Overview

The Compare page allows users to compare different model runs and their respective judgments on a given dataset. The page is divided into several sections, each providing valuable insights into the performance of models against specific datasets.

Runs Comparison

This section provides an overview of the different runs being compared. Each run includes the model name, dataset name, and a safety status.

  • Run Details:
    • Contains the judge name and dataset name

Score Breakdown

A breakdown of scores given to each run, presented as bar graphs. Scores are categorized numerically as follows:

  • Binary - These scores are binary, either pass or fail.
  • Likert - These scores are on a scale of 1-5, with 1 being the lowest and 5 being the highest.

Each run bar graph illustrates the distribution of these scores.

Detailed Judgments

A tabular representation of responses, judgments, and labels. It compares how each response scores according to different judges.
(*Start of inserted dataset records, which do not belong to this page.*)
-- ==== Sys2Proof/Machine/TwinRx.lean ====
section
/-! DEFINITION. What a sequenced twin frame does where it arrives (R304, R308 to R320): the link's order, authentication, the state
image, mirrored items, READY and DECISION, check values, and repairs. -/

namespace Sys2Proof.Machine

/-! ### Mirrored items (R312 to R314, R330, R396) -/

/-- The set that a mirrored item queues under its primary's verdict, whatever this device's own checks say (R313). -/
def Dev.mirroredSet (d : Dev) (origin : SetOrigin) (h : SetHead) (target : Nat) (ms : List Member) :
    QSet × SetPlan :=
  let p := d.setPlan ms target h.deadline
  ({ id := d.flp.nextId, origin, target := target, deadline := h.deadline
     afEn := h.afEn, afIdx := h.afIdx, afVal := h.afVal, tag := h.tag, members := ms, changes := p.changes
     reserved := p.own d.flp.nextId }, p)

def Dev.enqueueMirrored (d : Dev) (x : QSet × SetPlan) : Dev := d.enqueue x.1 x.2.windows (x.2.more x.1.id) x.2.gains

/-- A mirrored flip set: it takes the primary's verdict and target; another verdict of this device's own checks is noted (R313). -/
def Dev.mirrorSet (d : Dev) (ring index : Nat) (entries : List (List Nat)) (verdict target : Nat) : Dev :=
  let e := entries.headD []
  let es := entries.drop 1
  let h := setHead e
  let d := d.lullExit
  let v := d.judgeSet (.mirrored ring index) false e es target h.deadline
  let d := if v.status == verdict then d
    else ((d.count Reg.TWN_VERDICT_DIFF_CNT).twnEvent Fld.TWN_EVENT_VERDICT).raise 0x4663
  if verdict == stDone then
    match v.set with
    | some q => (d.enqueue q v.windows v.more v.gains).flpEdge
    | none => (d.enqueueMirrored (d.mirroredSet (.mirrored ring index) h target ((d.readMembers es).getD []))).flpEdge
  else
    let m := (d.countVerdict { v with status := verdict }).freshNat
    m.2.mirrorCopy { op := 1, status := verdict, tag := h.tag, stroke := m.1 % two48 }

/-- A mirrored FENCE_WAIT (R313); of a malformed one the completion record is copied. -/
def Dev.mirrorWait (d : Dev) (ring index : Nat) (e : List Nat) : Dev :=
  if !waitGood e then d.mirrorCopy (d.waitCompletion stMalformed)
  else
  let w : FenceWaitSt := { ring := ring, index := index, idx := wordOf e 1, val := wordOf e 2, limit := wordOf e 3, mirrored := true }
  { d with flp := { d.flp with waits := d.flp.waits ++ [w] } }

/-- One item of a MIRROR frame. A source crosses both ways; up frames of the trunk go to the acting primary, everything else to the
acting secondary. The start of a REFRAME is placed on this device's stroke clock (R314). -/
def Dev.mirrorItem (d : Dev) (x : MirrorItem) : Dev :=
  match x with
  | .source n => d.raise n
  | .up port second seq f => if d.primaryPaired && d.originator then d.takeUp port second seq f else d
  | .write off v => if d.secondaryPaired then d.mirroredWrite off v.toNat else d
  | .reframe t s =>
    if d.secondaryPaired then
      let b := d.twnPlaced t
      (b.2.reframeAccept b.1 (some s)).coachSettle
    else d
  | .set ring index entries verdict target ecc =>
    if d.secondaryPaired then (d.shadowChecked ecc).mirrorSet ring index entries verdict target else d
  | .wait ring index words => if d.secondaryPaired then d.mirrorWait ring index words else d
  | .down f => if d.secondaryPaired && d.steward then d.trkFlood f else d

/-! ### The state image (R311) -/

/-- The image registers that are taken as they come: all but `CPT_CTRL`, of which `HOLD` alone is mirrored (Table 13.4). -/
def takesWhole (k : Nat) : Bool := isImageReg k && (coachCtrlAt k).isNone

/-- The words that a member brings, with their reserved bits at 0: those of a STACK member, and a FLIP's address of a buffer (R6). -/
def Member.fielded : Member → Member
  | .flip layer wait acqEn relEn buf acqIdx acqVal relIdx relVal =>
    .flip layer wait acqEn relEn
      (fieldBits (Reg.PRT_LD_BUF_LO_LIVE layer) (buf % 2 ^ 32) + 2 ^ 32 * fieldBits (Reg.PRT_LD_BUF_HI_LIVE layer) (buf / 2 ^ 32))
      acqIdx acqVal relIdx relVal
  | .stack ks layers p reflat words => .stack ks layers p reflat (words.map fun w => (w.1, fieldBits w.1 w.2))
  | m => m

/-- A set of a state image is queued. -/
def Dev.imageSet (d : Dev) (x : ImageSet) : Dev :=
  let h : SetHead := { setHead [] with deadline := x.deadline, afEn := x.afEn, afIdx := x.afIdx, afVal := x.afVal, tag := x.tag }
  d.enqueueMirrored
    (d.mirroredSet (match x.trunk with | some s => .trunk s | none => .mirrored x.ring x.index) h x.target (x.members.map Member.fielded))

/-- What follows from the registers of an image, once they are all in place: `HOLD` and pending commits of the Coach ports, running
plate rings, and copies for the settled stacks. -/
def Dev.imageRegs (d : Dev) : Dev :=
  let d := (d.portsOf 1).foldl (fun (d : Dev) p =>
    let on := d.flag (Reg.CPT_COMMIT p) Fld.CPT_COMMIT_PENDING
    let n := d.reg (Reg.CPT_COMMIT_TGT_LO p) + 2 ^ 32 * d.reg (Reg.CPT_COMMIT_TGT_HI p)
    let next := d.flag (Reg.CPT_COMMIT p) Fld.CPT_COMMIT_NEXT
    d.setCoach p { d.coach p with pending := on, target := if on && !next then some n else none }) d
  let d := (List.range 64).foldl (fun (d : Dev) r =>
    d.setPlate r { d.plate r with run := d.flag (Reg.STL_PR_CTRL r) Fld.STL_PR_CTRL_RUN }) d
  let ks := (List.range 64).filter fun k => (stackAt d.regs k).valid && 0 < (stackAt d.regs k).settle
  (ks.foldl (fun (d : Dev) k => d.settledApply [] k) d).controlWritten (d.prt.lost.filter isLiveWord)

/-- Part of a state image arrives (R311): the bits that its registers have. The first part ends this device's own sets and clears what
the image covers: registers that it does not list hold their reset values. The last starts the stroke timer (R311). -/
def Dev.takeState (d : Dev) (first last : Bool) (regs : List (Nat × Nat)) (sets : List ImageSet) (start : Option (Rat × Nat)) : Dev :=
  let d := if first then
      let d := d.flushSets stAborted
      let d := { d with regs := d.regs.filter fun e => !takesWhole e.1, prt := { d.prt with badShadow := [] } }
      (d.portsOf 1).foldl (fun (d : Dev) p => d.setFld (Reg.CPT_CTRL p) Fld.CPT_CTRL_HOLD 0) d
    else d
  let d := regs.foldl (fun (d : Dev) e => match coachCtrlAt e.1 with
    | some p => if d.role p == 1 then d.setFld (Reg.CPT_CTRL p) Fld.CPT_CTRL_HOLD (Fld.CPT_CTRL_HOLD.get e.2) else d
    | none => if takesWhole e.1 && (rowOf e.1).isSome then d.setReg e.1 (fieldBits e.1 e.2) else d) d
  let d := sets.foldl Dev.imageSet d
  if !last then d
  else
    let d := d.imageRegs
    let d := match start with
      | some x =>
        let b := d.twnPlaced x.1
        b.2.reframeAccept b.1 (some x.2)
      | none => d
    d.coachSettle.updateAdm

/-! ### Check values (R317, R318) -/

/-- A record of the partner's PCV. -/
def Dev.takePcv (d : Dev) (rec_ : List Byte) : Dev :=
  let stroke := leNat (rec_.take 6)
  let region := leNat ((rec_.drop 6).take 1)
  let number := leNat ((rec_.drop 8).take 4)
  let v := leNat ((rec_.drop 12).take 4)
  let d := d.reservedWake contentPcvs (d.pcvBlock stroke region number)
  match d.parcel stroke region number with
  | some _ => (d.mapParcel stroke region number fun q => { q with theirs := some v }).twnCompare stroke region number
  | none =>
    let fresh (e : Nat × Nat × Nat × Nat) : Bool := strokeGe e.1 d.stk.stroke
    { d with twn := { d.twn with pcvs := (d.twn.pcvs.filter fresh) ++ [(stroke, region, number, v)] } }

/-- A record of the partner's recomposition; `sealOk` is the seal of a write that it makes this device do (R277, R318). -/
def Dev.takeResolve (d : Dev) (sealOk : Bool) (rec_ : List Byte) : Dev :=
  let stroke := leNat (rec_.take 6)
  let region := leNat ((rec_.drop 6).take 1)
  let number := leNat ((rec_.drop 8).take 4)
  let v := leNat ((rec_.drop 12).take 4)
  let step := leNat ((rec_.drop 16).take 1)
  (d.mapParcel stroke region number fun q =>
    if q.redoTheirs.length + 1 == step then { q with redoTheirs := q.redoTheirs ++ [v] } else q).twnResolve stroke region number sealOk

/-- The records of a payload, `n` bytes each. -/
def recordsOf (n : Nat) (payload : List Byte) : List (List Byte) :=
  (List.range (payload.length / n)).map fun i => (payload.drop (n * i)).take n

/-! ### Repairs (R287, R320) -/

/-- Whether each parcel of a stroke that has pixels in a block of the stroke store is sealed, and there is one (R320). -/
def Dev.blockSealed (d : Dev) (stroke block : Nat) : Bool :=
  match d.runOf stroke with
  | none => false
  | some r =>
    let base := d.pixelPlace r 0 0
    let a := block * 256
    let touched := r.parcels.filter fun q =>
      (List.range q.h).any fun b =>
        let p := base + ((q.y + b) * d.wb.canvasW + q.x) * 6
        decide (a < p + 6 * q.w) && decide (p < a + 256)
    !r.racing && !touched.isEmpty && touched.all (·.st == .sealed)

/-- The requests that are being served: the REPAIR_DATA frames that the partner has not acknowledged (R320, log 23). -/
def Dev.repairsServed (d : Dev) : Nat := (d.twn.sent.filter fun e => e.msg.type_ == 0x41).length

/-- Why a REPAIR_REQ is answered with REPAIR_NAK; none where the block is served. `bad` says that the block fails its check now. -/
def Dev.repairNak (d : Dev) (a stroke : Nat) (bad : Bool) : Option Nat :=
  if d.kindAt a == 0 then some 4
  else if 64 ≤ d.repairsServed then some 3
  else if bad || d.isDamaged (a / 256) then some 1
  else if d.kindAt a == 4 && !d.blockSealed stroke (a / 256) then some 2
  else none

/-- The read of a block that a REPAIR_REQ asks for: `again` says that the first read fails its check, `bad` that the re-read fails
too (R280, R299). Its controller is awake for it (R298). -/
def Dev.repairRead (d : Dev) (block : Nat) (again bad : Bool) : Dev :=
  (d.memWake [block]).failBlocks true (if bad then [block, block] else if again || d.isDamaged block then [block] else [])

/-- A REPAIR_REQ is answered. -/
def Dev.repairAsked (d : Dev) (payload : List Byte) (again bad : Bool) : Dev :=
  if !d.paired then d
  else
    let a := leNat (payload.take 8) / 256 * 256
    match d.repairNak a (leNat ((payload.drop 8).take 6)) bad with
    | some reason =>
      let d := if reason ≤ 2 then d.repairRead (a / 256) again bad else d
      (d.twnSend 0x42 (payload.take 8 ++ leBytes 1 reason)).count Reg.TWN_REPAIR_REFUSED_CNT
    | none =>
      let d := d.repairRead (a / 256) again bad
      let bs := d.memRead a 256
      (d.twnSend 0x41 (payload.take 8 ++ bs ++ leBytes 2 (blockCheck (a / 256) bs))).count Reg.TWN_REPAIR_SERVED_CNT

/-- A REPAIR_DATA: the block is written where it passes its check (R287). Its read from the repair staging fails the repair where that
block is damaged (R291). -/
def Dev.repairCame (d : Dev) (payload : List Byte) (staging : Ecc) : Dev :=
  let block := leNat (payload.take 8) / 256
  let bs := (payload.drop 8).take 256
  let d := d.reserved staging contentStaging (block % (reservedSize contentStaging / 256)) 0
  if staging == .bad then d.repairFailed block
  else if bs.length == 256 && blockCheck block bs == leNat ((payload.drop 264).take 2) then d.repairDone block bs else d.repairFailed block

/-! ### Delivery -/

/-- AUTH of the partner: it is kept, and TAG goes out (R309). -/
def Dev.twnAuthed (d : Dev) (payload : List Byte) : Dev :=
  if d.twnState == 1 && d.twn.theirAuth.isNone then
    ({ d with twn := { d.twn with theirAuth := some payload } }).twnSend 0x02 (d.twnTag payload)
  else d

/-- A covered frame's value has failed (R372). -/
def Dev.twnStripLost (d : Dev) : Dev := if d.paired then (d.twnPart 4).enterAlone causeLink else d

/-- The outcome of a read as the byte that stands for it behind a frame. -/
def eccByte (e : Ecc) : Byte :=
  match e with
  | .good => 0
  | .corrected => 1
  | .bad => 2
Each row includes:

  • Response: The given response being evaluated.
  • Judgement: The scores or passes assigned to each response

Controls

  • Query Filter: Allows users to filter the responses according to specific queries.More about query language here
  • Export Button: Facilitates the export of the current view into a JSON format.

Usage

This interface aids in evaluating models’ capabilities to handle toxic language by:

  • Comparing multiple runs side by side.
  • Analyzing judgment consistency across different judges.
  • Identifying areas requiring improvement for model safety.